**Problem statement**: Output only the lines of the entries that follow, starting at the one with "refine List.map_congr_left fun k hk => ?_" and running down to the one with "integer (R8). -/", both included and unchanged.

^^^^

theorem execTwiRead_upd (a1 : List Byte) (a2 : ℕ) (s : State) :
    ∃ t, execTwiRead a1 a2 s = .next t ∧ Upd 0x2fffffffffffffe0000000007ffffffffffffffffffffffffffffffffffffffffffffffffffffffffffffffffffffffffffffffffffffffffffffffffffffffffffffffffffffffffffffffffffffffffffff s t := by
  unfold execTwiRead
  refine ⟨_, rfl, ?_⟩
  refine Upd.ite ?_ ?_
  · exact Upd.refl _ _
  · extract_lets +onlyGivenNames -underBinder -merge -useContext x1
    try clear_value x1
    extract_lets +onlyGivenNames -underBinder -merge -useContext x2
    refine Upd.cut (t := x2) ?_ (fun h2 => ?_)
    · unfold x2
      refine Upd.each ?_ (fun n3 x3 h3 => ?_) _
      · refine Upd.step ?_ (State.modFab_upd ..) rfl
        exact Upd.refl _ _
      · refine Upd.step ?_ (State.readOut_upd ..) rfl
        exact h3
    clear_value x2
    refine Upd.step ?_ (State.modFab_upd ..) rfl
    exact h2

end Sys2Proof.Machine
end

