-- ==== Sys2Proof/Laws/FootTick.lean ====
section
/-! SUPPORT. The footprints of the operations of Machine/Tick.lean: what each may change. -/

set_option linter.unreachableTactic false
set_option linter.unusedTactic false
set_option linter.unusedVariables false

namespace Sys2Proof.Machine

theorem State.slowTick_upd (s : State) :
    Upd 0x20000000000000000000000000000000000000000001b805000000000000000000000000000000000000000000000000000000000000000000000000000000000000000000000000000000000040000000000 s (State.slowTick s) := by
  unfold State.slowTick
  refine Upd.ite ?_ ?_
  · exact Upd.refl _ _
  · extract_lets +onlyGivenNames -underBinder -merge -useContext x1
    try clear_value x1
    refine Upd.step ?_ (State.count_upd ..) rfl
    refine Upd.wrN ?_ rfl
    exact Upd.refl _ _

theorem State.polFill_upd (a1 : ℕ) (s : State) :
    Upd 0x2000000000000000000000000000000000000000000000000000000000000000000000000000000000000000000000000000000000000000000000000000000000000000000000000000000000 s (State.polFill a1 s) := by
  unfold State.polFill
  refine Upd.step ?_ (State.modFlow_upd ..) rfl
  exact Upd.refl _ _

theorem State.shpFill_upd (a1 : ℕ) (s : State) :
    Upd 0x2000000000000000000000000000000000000000000000000000000000000000000000000000000000000000000000000000000000000000000000000000000000000000000000000000000000 s (State.shpFill a1 s) := by
  unfold State.shpFill
  refine Upd.step ?_ (State.modFlow_upd ..) rfl
  exact Upd.refl _ _

theorem State.bucketTick_upd (s : State) :
    Upd 0x2000000000000000000000000000000000000000000000000000000000000000000000000000000000000000000000000000000000000000000000000000000000000000000000000000000000 s (State.bucketTick s) := by
  unfold State.bucketTick
  refine Upd.ite ?_ ?_
  · exact Upd.refl _ _
  · refine Upd.each ?_ (fun n3 x3 h3 => ?_) _
    · refine Upd.each ?_ (fun n1 x1 h1 => ?_) _
      · exact Upd.refl _ _
      · refine Upd.when ?_ (fun x2 h2 => ?_)
        · exact h1
        · refine Upd.step ?_ (State.polFill_upd ..) rfl
          exact h2
    · refine Upd.when ?_ (fun x4 h4 => ?_)
      · exact h3
      · refine Upd.step ?_ (State.shpFill_upd ..) rfl
        exact h4

theorem State.slotTick_upd (s : State) :
    Upd 0x20000000000000000000000000000000000000000001b805000000000000000000000000000000000000000000000000000000000000000000000000000000000000000000000000000000000000000000000 s (State.slotTick s) := by
  unfold State.slotTick
  refine Upd.ite ?_ ?_
  · exact Upd.refl _ _
  · extract_lets +onlyGivenNames -underBinder -merge -useContext x1
    try clear_value x1
    extract_lets +onlyGivenNames -underBinder -merge -useContext x2
    try clear_value x2
    extract_lets +onlyGivenNames -underBinder -merge -useContext x3
    try clear_value x3
    extract_lets +onlyGivenNames -underBinder -merge -useContext x4
    refine Upd.cut (t := x4) ?_ (fun h4 => ?_)
    · unfold x4
      refine Upd.set_free ?_ rfl
      exact Upd.refl _ _
    clear_value x4
    refine Upd.step ?_ (State.count_upd ..) rfl
    refine Upd.step ?_ (State.count_upd ..) rfl
    refine Upd.step ?_ (State.count_upd ..) rfl
    refine Upd.step ?_ (State.count_upd ..) rfl
    refine Upd.step ?_ (State.count_upd ..) rfl
    exact h4

theorem State.cycleTick_upd (s : State) :
    Upd 0x20000000000000000000000000000000000000000001b805000000000000000000000000000000000000000000000000000000000000000000000000000000000000000000000000000000000000000000000 s (State.cycleTick s) := by
  unfold State.cycleTick
  refine Upd.ite ?_ ?_
  · exact Upd.refl _ _
  · extract_lets +onlyGivenNames -underBinder -merge -useContext x1
    refine Upd.cut (t := x1) ?_ (fun h1 => ?_)
    · unfold x1
      refine Upd.step ?_ (State.slotTick_upd ..) rfl
      refine Upd.step ?_ (State.count_upd ..) rfl
      refine Upd.step ?_ (State.count_upd ..) rfl
      exact Upd.refl _ _
    clear_value x1
    extract_lets +onlyGivenNames -underBinder -merge -useContext x2
    refine Upd.cut (t := x2) ?_ (fun h2 => ?_)
    · unfold x2
      refine Upd.when ?_ (fun x3 h3 => ?_)
      · exact h1
      · refine Upd.each ?_ (fun n5 x5 h5 => ?_) _
        · refine Upd.each ?_ (fun n4 x4 h4 => ?_) _
          · exact h3
          · refine Upd.step ?_ (State.count_upd ..) rfl
            exact h4
        · refine Upd.step ?_ (State.count_upd ..) rfl
          exact h5
    clear_value x2
    extract_lets +onlyGivenNames -underBinder -merge -useContext x6
    refine Upd.cut (t := x6) ?_ (fun h6 => ?_)
    · unfold x6
      refine Upd.when ?_ (fun x7 h7 => ?_)
      · exact h2
      · refine Upd.step ?_ (State.count_upd ..) rfl
        exact h7
    clear_value x6
    refine Upd.when ?_ (fun x8 h8 => ?_)
    · exact h6
    · refine Upd.upto ?_ (fun n9 x9 h9 => ?_) _
      · exact h8
      · refine Upd.when ?_ (fun x10 h10 => ?_)
        · exact h9
        · refine Upd.step ?_ (State.count_upd ..) rfl
          exact h10

theorem State.cipTick_upd (s : State) :
    Upd 0x20000000004000000000000000000000000000000001b805000000000000000000000000000000000000000000000600000000000000000000000000000000000000000000000000000000000000000000000 s (State.cipTick s) := by
  unfold State.cipTick
  refine Upd.ite ?_ ?_
  · refine Upd.upto ?_ (fun n1 x1 h1 => ?_) _
    · exact Upd.refl _ _
    · refine Upd.step ?_ (State.coreDry_upd ..) rfl
      exact h1
  · exact Upd.refl _ _

theorem State.milliTick_upd (s : State) :
    Upd 0x200000000000000000000000000000000002000000000000000000000000000000000000000000000302000000000000000000000000000000000000000000000000000000000000000000000000000000000 s (State.milliTick s) := by
  unfold State.milliTick
  refine Upd.upto ?_ (fun n2 x2 h2 => ?_) _
  · refine Upd.upto ?_ (fun n1 x1 h1 => ?_) _
    · exact Upd.refl _ _
    · refine Upd.step ?_ (State.laneReport_upd ..) rfl
      exact h1
  · refine Upd.when ?_ (fun x3 h3 => ?_)
    · exact h2
    · refine Upd.wrN ?_ rfl
      exact h3

theorem State.checkTick_upd (s : State) :
    Upd 0x400000000000000000000000000000000000000000000000000000000000000000000300000030000000000000000000000000000000000000000000000000000000000000000000000000000000000 s (State.checkTick s) := by
  unfold State.checkTick
  refine Upd.upto ?_ (fun n2 x2 h2 => ?_) _
  · refine Upd.upto ?_ (fun n1 x1 h1 => ?_) _
    · exact Upd.refl _ _
    · refine Upd.step ?_ (State.prbsTick_upd ..) rfl
      exact h1
  · refine Upd.step ?_ (State.yardPrbsTick_upd ..) rfl
    exact h2

theorem State.tick_upd (s : State) :
    Upd 0x3fffffffffffffe0000000007ffffffffffffffffffffffffffffffffffffffffffffffffffffffffffffffffffffffffffffffffffffffffffffffffffffffffffffffffffffffffffffffffffffffffffff s (State.tick s) := by
  unfold State.tick
  extract_lets +onlyGivenNames -underBinder -merge -useContext x1
  refine Upd.cut (t := x1) ?_ (fun h1 => ?_)
  · unfold x1
    refine Upd.set_us ?_ rfl
    exact Upd.refl _ _
  clear_value x1
  extract_lets +onlyGivenNames -underBinder -merge -useContext x2
  refine Upd.cut (t := x2) ?_ (fun h2 => ?_)
  · unfold x2
    refine Upd.step ?_ (State.qlEval_upd ..) rfl
    refine Upd.step ?_ (State.ppsEval_upd ..) rfl
    refine Upd.step ?_ (State.stbTick_upd ..) rfl
    refine Upd.step ?_ (State.pmkTick_upd ..) rfl
    refine Upd.step ?_ (State.mgmtStart_upd ..) rfl
    refine Upd.step ?_ (State.slowTick_upd ..) rfl
    exact h1
  clear_value x2
  extract_lets +onlyGivenNames -underBinder -merge -useContext x3
  refine Upd.cut (t := x3) ?_ (fun h3 => ?_)
  · unfold x3
    refine Upd.step ?_ (State.retSettle_upd ..) rfl
    refine Upd.step ?_ (State.checkTick_upd ..) rfl
    refine Upd.step ?_ (State.cycleTick_upd ..) rfl
    refine Upd.step ?_ (State.cipTick_upd ..) rfl
    refine Upd.step ?_ (State.bucketTick_upd ..) rfl
    exact h2
  clear_value x3
  refine Upd.step ?_ (State.serve_upd ..) rfl
  refine Upd.when ?_ (fun x4 h4 => ?_)
  · exact h3
  · refine Upd.step ?_ (State.milliTick_upd ..) rfl
    exact h4

end Sys2Proof.Machine
end

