/-- Counter 2k + 1 is chained to counter 2k, and both count. -/
structure State.Chains (s : State) (k : Nat) : Prop where
  unit : s.flag F.PMC_CFG_EN = true
  even : s.flag F.PMC_CTR_CFG_EN (2 * k) = true
  odd : s.flag F.PMC_CTR_CFG_EN (2 * k + 1) = true
  chain : s.flag F.PMC_CTR_CFG_CHAIN (2 * k + 1) = true

section Chained

variable {s : State} {k : Nat} (hc : s.Chains k)
include hc

/-- Below its overflow the even counter gains alone. -/
theorem State.pmcGain_of_lt {n : Nat} (h : s.pmcVal (2 * k) + n < 2 ^ 48) :
    s.pmcGain (2 * k) n = s.pmcPut (2 * k) (s.pmcVal (2 * k) + n) := by
  unfold State.pmcGain
  rw [hc.unit, hc.even, if_neg (by decide), if_pos h, Nat.mod_eq_of_lt h]
  rfl

/-- The overflows of the even counter, which comes to `v`, are gained by the odd one, which comes to `w`. -/
theorem State.pmcGain_of_le {n v w : Nat} (hv : v = s.pmcVal (2 * k) + n) (hw : w = s.pmcVal (2 * k + 1) + v / 2 ^ 48)
    (h : 2 ^ 48 ≤ v) : s.pmcGain (2 * k) n =
      ((s.pmcPut (2 * k) (v % 2 ^ 48)).pmcPut (2 * k + 1) (w % 2 ^ 48)).when (2 ^ 48 ≤ w) (State.pmcOver (2 * k + 1)) := by
  subst hv hw
  have hflag (f : Fld) (hf : f.reg = .PMC_CTR_CFG) (v : Nat) :
      (s.pmcPut (2 * k) v).flag f (2 * k + 1) = s.flag f (2 * k + 1) := by
    rw [State.flag, s.fld_pmcPut _ _ _ _ (by simp [hf]) (by simp [hf]), State.flag]
  have hodd (v : Nat) : (s.pmcPut (2 * k) v).pmcVal (2 * k + 1) = s.pmcVal (2 * k + 1) :=
    s.pmcVal_pmcPut_ne (by omega) v
  simp only [State.pmcPut] at hflag hodd ⊢
  simp only [State.pmcGain, hc.unit, hc.even, hflag F.PMC_CTR_CFG_CHAIN rfl, hflag F.PMC_CTR_CFG_EN rfl, hc.odd, hc.chain,
    hodd, Nat.not_lt.2 h, Nat.mul_mod_right]
  rfl

end Chained

/-! ## The pair -/

/-- Counters 2k and 2k + 1 as one count, the even one its low half. -/
def State.pmcPair (s : State) (k : Nat) : Nat := s.pmcVal (2 * k) + 2 ^ 48 * s.pmcVal (2 * k + 1)

/-- The pair of `t` is that of `s` with `n` counts more, in 96 bits, and OVF of the odd half tells where it wrapped. -/
def PairGains (k n : Nat) (s t : State) : Prop :=
  t.pmcPair k = (s.pmcPair k + n) % 2 ^ 96 ∧
  (2 ^ 96 ≤ s.pmcPair k + n → bitOf (t.rd (R .PMC_OVF)) (2 * k + 1) = true)

/-- A gain of the even counter of a chained pair is a gain of the pair. -/
theorem State.pairGains_pmcGain {s : State} {k : Nat} (hi : s.Inv) (hk : k < 16) (hc : s.Chains k) (n : Nat) :
    PairGains k n s (s.pmcGain (2 * k) n) := by
  have heven := State.pmcVal_lt hi (2 * k)
  have hodd := State.pmcVal_lt hi (2 * k + 1)
  unfold PairGains State.pmcPair
  obtain hlt | hle := Nat.lt_or_ge (s.pmcVal (2 * k) + n) (2 ^ 48)
  case inl =>
    rw [State.pmcGain_of_lt hc hlt, State.pmcVal_pmcPut, State.pmcVal_pmcPut_ne _ (by omega)]
    constructor <;> intros <;> omega
  case inr =>
    obtain ⟨v, hv⟩ : ∃ v, v = s.pmcVal (2 * k) + n := ⟨_, rfl⟩
    obtain ⟨w, hw⟩ : ∃ w, w = s.pmcVal (2 * k + 1) + v / 2 ^ 48 := ⟨_, rfl⟩
    rw [State.pmcGain_of_le hc hv hw (hv ▸ hle)]
    constructor
    · rw [State.pmcVal_when_pmcOver, State.pmcVal_when_pmcOver, State.pmcVal_pmcPut, State.pmcVal_pmcPut_ne _ (by omega),
        State.pmcVal_pmcPut]
      omega
    · intro hwrap
      rw [decide_eq_true (show 2 ^ 48 ≤ w by omega)]
      exact State.bitOf_ovf_pmcOver _ (by omega)

/-! ## What the counters count (R403) -/

/-- What counter `n` makes of `k` counts of event `ev`, qualified by `inst`: the step of `State.count`. -/
def State.countAt (ev inst k n : Nat) (s : State) : State :=
  if s.fld F.PMC_CTR_CFG_EVENT n == ev && (pmcPlain ev || s.fld F.PMC_CTR_CFG_QUAL n == 0xFFF ||
      s.fld F.PMC_CTR_CFG_QUAL n == inst) && !(n % 2 == 1 && s.flag F.PMC_CTR_CFG_CHAIN n)
  then s.pmcGain n k else s

/-- `State.count` goes through the 32 counters, while MGMT is ON and the unit counts. -/
theorem State.count_eq (ev inst k : Nat) (s : State) :
    s.count ev inst k = if !(s.domOn 1 && s.flag F.PMC_CFG_EN) then s else s.upto 32 (State.countAt ev inst k) := rfl

/-- A counter gains the counts of its own event, unless it is chained, or nothing. -/
theorem State.countAt_cases (ev inst k n : Nat) (s : State) : s.countAt ev inst k n = s ∨
    (s.countAt ev inst k n = s.pmcGain n k ∧ s.fld F.PMC_CTR_CFG_EVENT n = ev ∧
      (n % 2 = 1 → s.flag F.PMC_CTR_CFG_CHAIN n = false)) := by
  unfold State.countAt
  split
  case isTrue h =>
    simp only [Bool.and_eq_true, beq_iff_eq, Bool.not_eq_true', Bool.and_eq_false_imp] at h
    obtain ⟨⟨hev, _⟩, hfree⟩ := h
    exact .inr ⟨rfl, hev, hfree⟩
  case isFalse => exact .inl rfl

/-- The counts of an event leave what the counters are set to count. -/
theorem State.fld_ctrCfg_countAt (s : State) (ev inst k n : Nat) (f : Fld) (i : Nat) (hf : f.reg = .PMC_CTR_CFG) :
    (s.countAt ev inst k n).fld f i = s.fld f i := by
  obtain h | ⟨h, _⟩ := State.countAt_cases ev inst k n s
  · rw [h]
  · rw [h, s.fld_ctrCfg_pmcGain n k f i hf]

/-- The counts of an event for one counter leave the value of another one, but where an even counter of that event overflows
into the odd one beside it. -/
theorem State.pmcVal_countAt_of_ne (s : State) (ev inst k : Nat) {n m : Nat} (hne : m ≠ n)
    (hover : m = n + 1 → n % 2 = 1 ∨ (s.fld F.PMC_CTR_CFG_EVENT n = ev → s.pmcVal n + k < 2 ^ 48)) :
    (s.countAt ev inst k n).pmcVal m = s.pmcVal m := by
  obtain h | ⟨h, hev, _⟩ := State.countAt_cases ev inst k n s
  · rw [h]
  · rw [h, s.pmcVal_pmcGain_of_ne hne fun e => (hover e).imp_right fun hlt => hlt hev]

/-- A chained counter does not count its own event. -/
theorem State.countAt_of_chain {s : State} {n : Nat} (hodd : n % 2 = 1) (hch : s.flag F.PMC_CTR_CFG_CHAIN n = true)
    (ev inst k : Nat) : s.countAt ev inst k n = s := by
  obtain h | ⟨_, _, hfree⟩ := State.countAt_cases ev inst k n s
  · exact h
  · exact absurd (hfree hodd) (by simp [hch])

/-- Counter 2k + 1 of `t` is chained and holds what it holds in `s`. -/
def State.OddAs (s : State) (k : Nat) (t : State) : Prop :=
  t.flag F.PMC_CTR_CFG_CHAIN (2 * k + 1) = true ∧ t.pmcVal (2 * k + 1) = s.pmcVal (2 * k + 1)

/-- No counter's counts reach a chained odd counter but an overflow of the even one beside it. -/
theorem State.OddAs.countAt {s t : State} {k ev n x : Nat} (h : s.OddAs k t) (inst : Nat)
    (hlt : x = 2 * k → t.fld F.PMC_CTR_CFG_EVENT x = ev → t.pmcVal x + n < 2 ^ 48) :
    s.OddAs k (t.countAt ev inst n x) := by
  obtain ⟨hch, hval⟩ := h
  by_cases hx : x = 2 * k + 1
  case pos =>
    subst hx
    rw [State.countAt_of_chain (by omega) hch]
    exact ⟨hch, hval⟩
  case neg =>
    refine ⟨?_, ?_⟩
    · rw [State.flag, t.fld_ctrCfg_countAt ev inst n x F.PMC_CTR_CFG_CHAIN _ rfl]
      exact hch
    · rw [t.pmcVal_countAt_of_ne ev inst n (Ne.symm hx) fun e => .inr (hlt (by omega)), hval]
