-- ==== Sys2Proof/Machine/Flags.lean ====
section
/-! DEFINITION. STATUS: its value as a 32-bit word (R32), the error codes' numbers (R221), what an error and a success
write to it (R222, R223), and the write-1-to-clear of R33. -/

namespace Sys2Proof.Machine

/-- The number of an error code (R221). -/
def ErrCode.code : ErrCode → Nat
  | .ok => 0
  | .illegalCmd => 1
  | .badReg => 2
  | .badWidth => 3
  | .invalidInput => 4
  | .emptyOperand => 5
  | .capacity => 6

/-- `b` as bit `n` of a 32-bit word. -/
def bitAt (n : Nat) (b : Bool) : Word := (BitVec.ofBool b).setWidth 32 <<< n

/-- STATUS as the host reads it (R32): reserved bits read 0. -/
def Status.word (st : Status) : Word :=
  BitVec.ofNat 32 st.err.code ||| bitAt 4 st.lossy ||| bitAt 8 st.stickyErr ||| bitAt 9 st.stickyLossy |||
    bitAt 10 st.busErr

/-- What a failed command writes to STATUS (R222): ERR, LOSSY and STICKY_ERR, no other bit. -/
def Status.afterError (e : ErrCode) (st : Status) : Status :=
  { st with err := e, lossy := false, stickyErr := true }

/-- What a completed command writes to STATUS (R223); STICKY_ERR and BUS_ERR are unchanged. -/
def Status.afterSuccess (lossy : Bool) (st : Status) : Status :=
  { st with err := .ok, lossy := lossy, stickyLossy := st.stickyLossy || lossy }

/-- A host write of `w` to STATUS (R33): a 1 in bit 8, 9 or 10 clears that sticky flag. -/
def Status.afterWrite (w : Word) (st : Status) : Status :=
  { st with
    stickyErr := st.stickyErr && !w.getLsbD 8
    stickyLossy := st.stickyLossy && !w.getLsbD 9
    busErr := st.busErr && !w.getLsbD 10 }

/-- An illegal host access sets BUS_ERR and nothing else (R226). -/
def Status.afterBusError (st : Status) : Status := { st with busErr := true }

end Sys2Proof.Machine
end

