/-- Settles O52: TO_U64 returns the signed integer that the register denotes modulo 2^64 (`exec_toU64_wrote`), which is
the input read as FROM_U64 or as FROM_S64 reads it. -/
theorem integersRoundTripThroughRes : Obligations.IntegersRoundTripThroughRes := by
  intro s t u vd h hvd hspan hu
  have hlt : leNat (s.din.take 8) < 2 ^ 64 := by rw [leNat_take]; exact Nat.mod_lt _ (by norm_num)
  constructor
  · intro hfrom
    obtain ⟨hstores, -⟩ := fromU64StoresTheBytes.2 s vd h hvd
    obtain rfl := Host.Outcome.next.inj ((hstores hspan).symm.trans hfrom)
    obtain ⟨hres, hlossy⟩ := exec_toU64_wrote h hvd hlt hu
    refine ⟨?_, hlossy⟩
    rw [hres, withSign_false, BitVec.ofInt_natCast, BitVec.toNat_ofNat, Nat.mod_eq_of_lt hlt]
  · intro hfrom
    have hsmall : (BitVec.ofNat 64 (leNat (s.din.take 8))).toInt.natAbs < 2 ^ 64 := by
      have hx := (BitVec.ofNat 64 (leNat (s.din.take 8))).toInt_eq_toNat_cond
      split_ifs at hx <;> omega
    obtain ⟨hstores, -⟩ := fromS64StoresSignAndMagnitude.2 s vd h hvd
    obtain rfl := Host.Outcome.next.inj ((hstores hspan).symm.trans hfrom)
    obtain ⟨hres, hlossy⟩ := exec_toU64_wrote h hvd hsmall hu
    rw [hres, hlossy, withSign_natAbs, BitVec.ofInt_toInt, BitVec.toNat_ofNat, Nat.mod_eq_of_lt hlt]
    refine ⟨rfl, ?_⟩
    rw [Bool.and_eq_true, decide_eq_true_iff, bne_iff_ne, Int.natAbs_ne_zero, and_iff_left_of_imp ne_of_lt,
      BitVec.toInt_neg_iff, BitVec.toNat_ofNat, Nat.mod_eq_of_lt hlt]
    omega

end Sys2Proof.Machine
end

section
/-! The format decoders (43_format_decoders.md, R160 to R165; O38 to O41). A big-endian format is the little-endian one
of the same bytes in the opposite order (R161): `State.reverseDin` turns DIN's bytes round, and the facts about the
native types' little-endian fields (R140) then give sign, exponent and mantissa of the big-endian integer. -/

namespace Sys2Proof.Machine

/-- The same block with DIN[0..n-1] in the opposite order. -/
def State.reverseDin (s : State) (n : Nat) : State := { s with din := (s.din.take n).reverse ++ s.din.drop n }

section BigEndian
/-! The bytes of an `n`-byte big-endian input, as the little-endian bytes of the block with DIN turned round (R161). -/
variable {s : State} {n : Nat}

/-- No format is longer than DIN (R6, R28). -/
theorem le_length_din (h : s.Wf) (hn : n ≤ 16) : n ≤ s.din.length := by
  have ⟨_, _, _, hdin, _⟩ := h
  have hmax := sixteen_le_maxLen h
  omega

theorem reverseDin_wf (h : s.Wf) (n : Nat) : (s.reverseDin n).Wf := by
  have ⟨hcfg, hnv, hv, hdin, hspan⟩ := h
  refine ⟨hcfg, hnv, hv, Eq.trans ?_ hdin, hspan⟩
  simp only [State.reverseDin, List.length_append, List.length_reverse, List.length_take, List.length_drop]
  omega

/-- The big-endian input is the little-endian field at DIN[0] of the turned block. -/
theorem take_reverseDin (h : s.Wf) (hn : n ≤ 16) : (s.reverseDin n).din.take n = (s.din.take n).reverse :=
  List.take_left' (by rw [List.length_reverse, List.length_take_of_le (le_length_din h hn)])

/-- DIN[j], of weight 256^k in the big-endian input, is byte `k` of the turned block. -/
theorem dinByte_reverseDin (h : s.Wf) (hn : n ≤ 16) {j k : Nat} (hjk : j + k + 1 = n) :
    (s.reverseDin n).dinByte k = s.dinByte j := by
  have hlen := le_length_din h hn
  have htake : (s.din.take n).length = n := List.length_take_of_le hlen
  have hk : k < (s.din.take n).length := by omega
  have hmirror : (s.din.take n).length - 1 - k = j := by omega
  simp only [State.dinByte, State.reverseDin, List.getD_eq_getElem?_getD]
  rw [List.getElem?_append_left (by rwa [List.length_reverse]), List.getElem?_reverse hk, hmirror,
    List.getElem?_take_of_lt (by omega)]

/-- A big-endian field, read upwards in the turned block (R161). -/
theorem dinDown_eq_dinUp (h : s.Wf) (hn : n ≤ 16) {hi lo m : Nat} (hlo : hi + lo + 1 = n) (hm : m ≤ hi + 1) :
    s.dinDown hi m = (s.reverseDin n).dinUp lo m := by
  refine List.map_congr_left fun k hk => ?_
  have hk : k < m := List.mem_range.mp hk
  exact (dinByte_reverseDin h hn (by omega)).symm
end BigEndian

/-- A byte's low 7 bits are its remainder by 128. -/
theorem low7_eq (b : Byte) : low7 b = BitVec.ofNat 32 (b.toNat % 2 ^ 7) := by
  rw [low7, ← BitVec.ofNat_toNat, toNat_and_7F]

/-- High zero bytes do not change the integer (R8). -/
theorem leNat_append_zeros (a : List Byte) (k : Nat) : leNat (a ++ List.replicate k 0#8) = leNat a := by
  rw [leNat_append, leNat_zeros, Nat.mul_zero, Nat.add_zero]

^^^^

**Completed task**:
  refine List.map_congr_left fun k hk => ?_
  have hk : k < m := List.mem_range.mp hk
  exact (dinByte_reverseDin h hn (by omega)).symm
end BigEndian

/-- A byte's low 7 bits are its remainder by 128. -/
theorem low7_eq (b : Byte) : low7 b = BitVec.ofNat 32 (b.toNat % 2 ^ 7) := by
  rw [low7, ← BitVec.ofNat_toNat, toNat_and_7F]

/-- High zero bytes do not change the integer (R8). -/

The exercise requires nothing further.